Scatterbrain: a letter from the end of times
One more year of writing dangerously... close to total irrelevance
Bye bye annus horribilis
So here it is, then, the last post of 2023, a couple of days in advance of the regular timetable, to reach you before you start hitting those bottles of Prosecco you swiped from Tesco.
It’s been a prolific year at The Leftovers. And I have been edging perilously close to something I’ve always said I didn’t want to do: writing for money. Or perhaps I should say “a bit closer”, because I’m still considerably far from making enough dosh from this writerly OnlyFans like to justify my dedication to it. I’ve punched a weekly piece this 2023, and I intend to do so again in 2024. If I performed a basic calculation of how much time I dedicated to and how much money I’ve made from this enterprise, I’d be working well-below the London living wage. So better not to think about this as work, or I’ll go on strike against myself.
I wanted to flag up the pieces I enjoyed writing the most this year, in case you missed them. Writers tend to embrace this kind of pathetic attention-seeking gimmick, since we never lose hope that our irrelevance is a consequence of our readers’ lack of attention, when in reality the problem is that we are too many, struggling for the favour of too few.
Here’s my Top Ten, in order of appearance:
AI will liberate us from art. On which I tackle the art and literary worlds’ pearl-clutching around AI, and I express my hopes for a return to more playful and spontaneous forms of cultural expression.
Indie writers talking money in La-la Land. On which I discuss the reality of BookScan sales figures and why writers need to be less hypocritical about how they talk about money, their work, and so-called professionalism.
Writerly bravery and publishing hype. On cover quotes and other promotional stratagems, and the tendency to employ words such as "brave" and "urgent", particularly when describing self-indulgent books of no political consequence at all.
Boredom and its discontents. On the case of the precarious submarine that sunk during an expedition to the wreck of the Titanic, and why we’ll see more of this kind of pointless disaster, as rich people get richer, progressively more bored, and they don’t know what to do with their money.
Literary clickbait. On the predictable art of writing a piece that will get your peers mad online and will get you attention.
The algorithm doesn't love you back. On the wisest decision I took this year: leaving Twitter, and how this was long overdue, since Twitter or X or whatever it’s called now is useless, regardless of what the addicted to it might claim (on Twitter, or X, or whatever it’s called now).
How indie lit magazines die. On why we need to start thinking about these venues more in the spirit of collaboration than as businesses (that don’t make any money and are virtually destined to fail).
Chronicles: an antidote against literary navel-gazing? On which I discuss a very Latin American genre, why we should go back to writing chronicles, and I include my own exclusive translation of Roberto Arlt’s “Lit Windows”.
Make self-publishing great again. On which I argue that we need to rethink the advantages of this mode of releasing books into the void, and stop seeing traditional publishing as necessarily better for literary creation.
Circle jerks: in praise of negativity. On which I write in favour of open negativity, instead of pseudo-comradely, commodity-peddling, toxic positivity, which ultimately results on anonymous personal attacks on Goodreads and other corporate cesspits.
If you read this newsletter regularly and liked any other piece that I haven’t included above, feel free to let me know in the comments section.
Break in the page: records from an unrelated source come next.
-- ==== Sys2Proof/Machine/Settle.lean ====
section
/-! DEFINITION. What every step leaves settled: sleepers whose condition is met wake (R44), watches fire (R168), the
readiness monitors learn of changed lines (R61), requests enter fault filters that have room (R221), and handler warps
start (R215). -/

namespace Sys2Proof.Machine

/-! ## Sleepers -/

/-- The warp wakes and issues its instruction again. -/
def Warp.again (w : Warp) : Warp := { w with st := .active, wait := .none }

/-- Of the warps that sleep on the bit of a line, the one that came first among those whose condition the bit meets
(R116, R299). -/
def State.firstAtLine (s : State) (line : Nat) : Option Nat :=
  let bit := s.lineFull.getD line false
  let ws := s.slots.filterMap fun p =>
    match p.2.wait with
    | .line l full seq => if p.2.st = .asleep ∧ l = line ∧ full = bit then some (p.1, seq) else none
    | _ => none
  match ws with
  | [] => none
  | x :: xs => some (xs.foldl (fun a b => if b.2 < a.2 then b else a) x).1

/-- The current step lets the instruction that a warp sleeps in try again: it completes, or its warp sleeps on (R44). -/
def State.wakeLogged (s : State) (key : Nat) (w : Warp) : State :=
  (w.sleepsIn.bind fun e => s.complete (key / 128) (key % 128) e false).getD s

/-- A sleeper on a barrier cell whose page translates no more: its wait enters the operand log as BARM's would (R165, R407). -/
def State.cellLost (s : State) (key : Nat) (w : Warp) (va : Nat) (q : PageReq) : State :=
  let c := key / 128
  let (ps, fs) := fileAll w.id.part (unitOfCore c) (coreBit c) s.tick [q] s.faults
  let e : LogEntry :=
    { num := w.logNum, op := .barm 2 1, word := w.word, pc := w.ctl.pc - 4, wmode := w.ctl.wmode, active := w.active
      regs := { w.regs with s := w.regs.s.ins 1 (BitVec.ofNat 64 va) }, pages := ps }
  { s with faults := fs, slots := s.slots.ins key { w.again with log := w.log ++ [e], logNum := w.logNum + 1 } }

/-- What the changed lines, and the full/empty bits and owned lines that changed, mean for one sleeping warp. What is reached
through an address is translated now (R407). -/
def State.wakeOne (touched bits : List Nat) (s : State) (p : Nat × Warp) : State :=
  let key := p.1
  let c := key / 128
  let w := s.slots.getD key {}
  let put := fun (w : Warp) => { s with slots := s.slots.ins key w }
  if w.st ≠ .asleep then s
  else
    match w.wait with
    | .words ls => if ls.any fun l => decide (l ∈ touched) || decide (l ∈ bits) then s.wakeLogged key w else s
    | .line l _ _ => if l ∈ bits ∧ s.firstAtLine l = some key ∧ !s.owned.has l then s.wakeLogged key w else s
    | .future va =>
      match s.wordAt c w.id.part .tagRead va with
      | .at place => if s.tag (place + 8) && !s.owned.has (lineOf place) then s.wakeLogged key w else s
      | _ => s.wakeLogged key w
    | .command id => if w.hist.any fun h => h.id == id && h.code == 0 then s else s.wakeLogged key w
    | .cell va ph =>
      match s.translate c w.id.part false .write va with
      | .fault perm => s.cellLost key w va (pageOf va .write perm)
      | .ok place _ _ =>
        if (s.readCell place).ph = ph then s
        else (put { w.again with cells := w.cells.del va }).fenceAcquire w c 3
    | .record va lock =>
      match s.translate c w.id.part false .atomic va with
      | .ok place _ _ => if (s.readRec place).lock = lock then s else put w.again
      | .fault _ => put w.again
    | .area va =>
      match w.cap with
      | some cp =>
        if !cp.pages.isEmpty || cp.dead then s
        else
          match s.wordAt c w.id.part .tagRead va.toNat with
          | .fault q => s.capsulePages c (key % 128) cp [q]
          | _ => s.takeArea c (key % 128) cp
      | none => s
    | .watch _ _ =>
      match w.watch with
      | some x => if x.st = .armed then s else put w.again
      | none => put w.again
    | .finish =>
      match w.task with
      | some t =>
        match t.fin with
        | some f => if f.unheld then s.wbHold c (key % 128) t f else s
        | none => s
      | none => s
    | _ => s

/-- Commands and copies whose destinations did not all translate claim those lines that now do (R122). -/
def State.holdRest (s : State) : State :=
  let s := s.copies.foldl (fun s x => if x.unheld then s.holdCopy x else s) s
  s.cores.foldl (fun s p => p.2.cmds.foldl (fun s q => if q.2.unheld then s.hold p.1 q.1 q.2 else s) s) s

/-! ## Watches (R168) -/

/-- Does the step fire a watch of a warp on a core: a write at the line's place, or a store in that core's L1? -/
def watchFires (touched : List Nat) (l1 : List (Nat × Nat)) (c line : Nat) : Bool :=
  decide (line ∈ touched) || decide ((c, line) ∈ l1)

/-- Armed watches on changed lines fire. -/
def fireWatch (touched : List Nat) (l1 : List (Nat × Nat)) (key : Nat) (w : Warp) : Warp :=
  match w.watch with
  | some x =>
    if x.st = .armed ∧ watchFires touched l1 (key / 128) x.line then { w with watch := some { x with st := .fired } } else w
  | none => w

/-! ## Readiness (R61) -/

/-- The lines of an entry's readiness words whose places are among the changed ones. -/
def State.changedLines (s : State) (c part : Nat) (touched : List Nat) (e : TaskEntry) : List Nat :=
  e.lines.filter fun l =>
    match s.wordAt c part .tagRead l with
    | .at place => decide (lineOf place ∈ touched)
    | _ => false

/-- A core's monitor learns of changed lines of its waiting entries. -/
def State.feedMonitor (touched : List Nat) (s : State) (c : Nat) : State :=
  let x := s.core c
  let part := (s.job (s.occJob c)).part
  let ls := (x.bob.filter fun e => e.st == .waiting).flatMap (s.changedLines c part touched)
  if ls.isEmpty then s else s.watchLines c ls

/-! ## The whole -/

/-- The lines that sleepers and watches learn of are spent. -/
def State.clearTouched (s : State) : State := { s with touched := [], touchedBits := [], touchedL1 := [] }

/-- Cores that hold a bobbin's tasks. -/
def State.bobbinCores (s : State) : List Nat := (s.cores.keep fun _ x => !x.bob.isEmpty).keys

/-- Cores with pending origins. -/
def State.trapCores (s : State) : List Nat := (s.cores.keep fun _ x => !x.pend.isEmpty).keys

/-- Watches fire, then sleepers wake, then the monitors learn of the changed lines. -/
def State.wakeRound (s : State) : State :=
  let touched := s.touched
  let bits := s.touchedBits
  let s := if touched.isEmpty && s.touchedL1.isEmpty then s
    else { s with slots := s.slots.mapV (fireWatch touched s.touchedL1) }
  let s := (s.slots.keep fun _ w => w.st == .asleep).foldl (State.wakeOne touched bits) s.clearTouched
  if touched.isEmpty then s else s.bobbinCores.foldl (State.feedMonitor touched) s

/-- Rounds while those that woke changed lines in their turn; what the last one left is seen in the next step. -/
def State.wakeAll : Nat → State → State
  | 0, s => s
  | n + 1, s =>
    let t := s.wakeRound
    if t.touched.isEmpty && t.touchedBits.isEmpty && t.touchedL1.isEmpty then t else State.wakeAll n t

/-- Rounds in one step: every warp of a core's slots may wake after another. -/
def wakeRounds : Nat := 64

/-- Cores of jobs with task slots. -/
def State.taskCores (s : State) : List Nat :=
  (s.cores.keep fun _ x => match x.occ with | some j => (s.job j).r.taskSlots != 0 | none => false).keys

def State.settle (s : State) : State :=
  let s := (State.wakeAll wakeRounds s.holdRest).refile
  let s := s.trapCores.foldl (fun s c => State.startHandlers c 2 s) s
  (s.taskCores.foldl State.markIdle s).queueSettle

end Sys2Proof.Machine
end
My favourite books of 2023 and my predictions for 2024
Here’s the part of an end-of-year post where I’m supposed to pretend someone cares about what I’ve read, pay back some favours. The problem is that my NY resolution for this dying 2023 was to avoid reading as much as I could in English, so I don’t have anything new to offer in the language of the Bard. I could still propose some old titles, or titles in other languages, which would make me come across as intelligent, blessed by a healthy amount of cultural capital. I won’t do that either. Just join the Reading Clinic and come and talk to me and others — much smarter than I — about books. On the other hand, I’m more than happy to make some predictions for 2024.
In 2024 we’ll start to see memoirs written by AI. We should also start to see the first successful Substacks written by this fast-evolving technology. Both memoir-writing and Substacking (is that already a word?) are great examples of the neoliberalisation of both the self1 and literature, so I can’t see how AI — a neoliberal tech if there is one — will be able to resist having a go at them.